Among the lines below, keep only those from the one containing "stack_le : ∀" through the one containing "(R33, R133). -/", and reproduce them exactly.

## Task material
──────────────────────────────
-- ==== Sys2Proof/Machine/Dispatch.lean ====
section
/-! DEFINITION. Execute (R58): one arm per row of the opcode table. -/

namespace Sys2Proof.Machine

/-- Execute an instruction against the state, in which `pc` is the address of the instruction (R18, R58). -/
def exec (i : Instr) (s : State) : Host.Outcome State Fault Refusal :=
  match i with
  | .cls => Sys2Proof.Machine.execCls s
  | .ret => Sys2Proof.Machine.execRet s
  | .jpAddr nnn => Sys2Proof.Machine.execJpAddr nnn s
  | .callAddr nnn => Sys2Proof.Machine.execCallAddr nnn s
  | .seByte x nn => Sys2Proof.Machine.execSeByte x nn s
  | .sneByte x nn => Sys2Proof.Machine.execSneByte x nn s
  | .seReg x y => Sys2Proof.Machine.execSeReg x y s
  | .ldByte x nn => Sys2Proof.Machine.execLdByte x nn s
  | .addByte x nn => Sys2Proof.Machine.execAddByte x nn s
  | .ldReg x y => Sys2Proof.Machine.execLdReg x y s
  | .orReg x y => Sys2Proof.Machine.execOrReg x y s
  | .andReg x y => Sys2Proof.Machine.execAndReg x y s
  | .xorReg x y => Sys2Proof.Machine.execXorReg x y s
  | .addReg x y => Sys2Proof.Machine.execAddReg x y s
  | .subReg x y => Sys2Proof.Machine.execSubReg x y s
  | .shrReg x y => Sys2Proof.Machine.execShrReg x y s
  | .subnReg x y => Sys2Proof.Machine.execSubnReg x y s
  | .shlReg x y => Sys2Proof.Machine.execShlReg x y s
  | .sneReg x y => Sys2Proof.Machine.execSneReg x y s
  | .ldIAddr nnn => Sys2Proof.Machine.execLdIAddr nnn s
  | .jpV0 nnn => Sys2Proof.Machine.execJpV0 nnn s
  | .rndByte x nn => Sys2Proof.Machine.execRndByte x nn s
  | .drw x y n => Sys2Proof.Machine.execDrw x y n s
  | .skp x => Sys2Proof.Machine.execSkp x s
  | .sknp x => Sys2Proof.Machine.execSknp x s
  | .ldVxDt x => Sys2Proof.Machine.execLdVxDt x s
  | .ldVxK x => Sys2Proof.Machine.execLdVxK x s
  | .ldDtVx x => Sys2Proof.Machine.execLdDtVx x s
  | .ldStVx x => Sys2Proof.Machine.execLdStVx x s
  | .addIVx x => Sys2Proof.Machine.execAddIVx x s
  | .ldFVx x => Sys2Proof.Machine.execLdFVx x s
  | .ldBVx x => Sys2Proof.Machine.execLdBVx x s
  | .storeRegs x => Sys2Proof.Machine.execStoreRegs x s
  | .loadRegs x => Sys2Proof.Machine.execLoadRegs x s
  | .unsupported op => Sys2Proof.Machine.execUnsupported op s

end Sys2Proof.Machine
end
──────────────────────────────
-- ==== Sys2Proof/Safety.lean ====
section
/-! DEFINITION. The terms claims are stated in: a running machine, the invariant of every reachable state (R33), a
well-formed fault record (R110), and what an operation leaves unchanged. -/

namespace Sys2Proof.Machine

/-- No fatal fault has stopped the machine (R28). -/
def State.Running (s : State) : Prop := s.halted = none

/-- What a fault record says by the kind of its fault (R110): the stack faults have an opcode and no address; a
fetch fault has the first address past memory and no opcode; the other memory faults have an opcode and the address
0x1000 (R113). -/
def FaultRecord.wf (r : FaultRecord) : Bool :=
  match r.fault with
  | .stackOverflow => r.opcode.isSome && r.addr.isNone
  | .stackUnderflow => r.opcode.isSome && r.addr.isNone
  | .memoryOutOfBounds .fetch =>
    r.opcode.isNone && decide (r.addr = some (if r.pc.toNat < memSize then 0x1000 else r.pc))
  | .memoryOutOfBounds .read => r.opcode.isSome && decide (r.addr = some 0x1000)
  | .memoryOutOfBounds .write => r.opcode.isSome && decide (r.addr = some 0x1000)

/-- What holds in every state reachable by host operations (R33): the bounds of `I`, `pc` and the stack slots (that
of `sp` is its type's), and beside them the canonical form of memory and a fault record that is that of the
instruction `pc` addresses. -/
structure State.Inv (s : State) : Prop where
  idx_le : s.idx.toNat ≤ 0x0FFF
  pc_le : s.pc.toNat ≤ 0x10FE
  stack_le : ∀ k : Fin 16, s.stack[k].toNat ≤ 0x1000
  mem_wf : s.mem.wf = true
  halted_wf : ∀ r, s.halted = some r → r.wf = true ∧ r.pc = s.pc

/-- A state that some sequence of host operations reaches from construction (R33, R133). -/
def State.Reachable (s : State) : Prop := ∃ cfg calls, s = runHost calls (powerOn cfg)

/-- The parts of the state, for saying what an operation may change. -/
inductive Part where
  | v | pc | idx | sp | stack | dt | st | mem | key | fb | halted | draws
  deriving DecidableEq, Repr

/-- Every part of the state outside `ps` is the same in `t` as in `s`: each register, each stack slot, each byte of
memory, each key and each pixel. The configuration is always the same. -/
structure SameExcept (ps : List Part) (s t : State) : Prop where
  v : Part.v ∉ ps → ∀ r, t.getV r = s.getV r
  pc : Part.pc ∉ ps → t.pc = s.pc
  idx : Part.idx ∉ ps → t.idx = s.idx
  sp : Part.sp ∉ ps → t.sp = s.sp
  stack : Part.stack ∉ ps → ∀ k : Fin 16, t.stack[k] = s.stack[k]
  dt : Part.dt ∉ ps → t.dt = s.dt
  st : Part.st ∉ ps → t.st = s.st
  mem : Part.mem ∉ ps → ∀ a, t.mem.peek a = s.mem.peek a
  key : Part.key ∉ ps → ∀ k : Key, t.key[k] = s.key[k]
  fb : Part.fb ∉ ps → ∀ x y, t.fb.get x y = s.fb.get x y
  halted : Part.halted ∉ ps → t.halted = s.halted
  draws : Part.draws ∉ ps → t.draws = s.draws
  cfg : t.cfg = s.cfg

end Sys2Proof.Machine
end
──────────────────────────────
## Solution to this task
  stack_le : ∀ k : Fin 16, s.stack[k].toNat ≤ 0x1000
  mem_wf : s.mem.wf = true
  halted_wf : ∀ r, s.halted = some r → r.wf = true ∧ r.pc = s.pc

/-- A state that some sequence of host operations reaches from construction (R33, R133). -/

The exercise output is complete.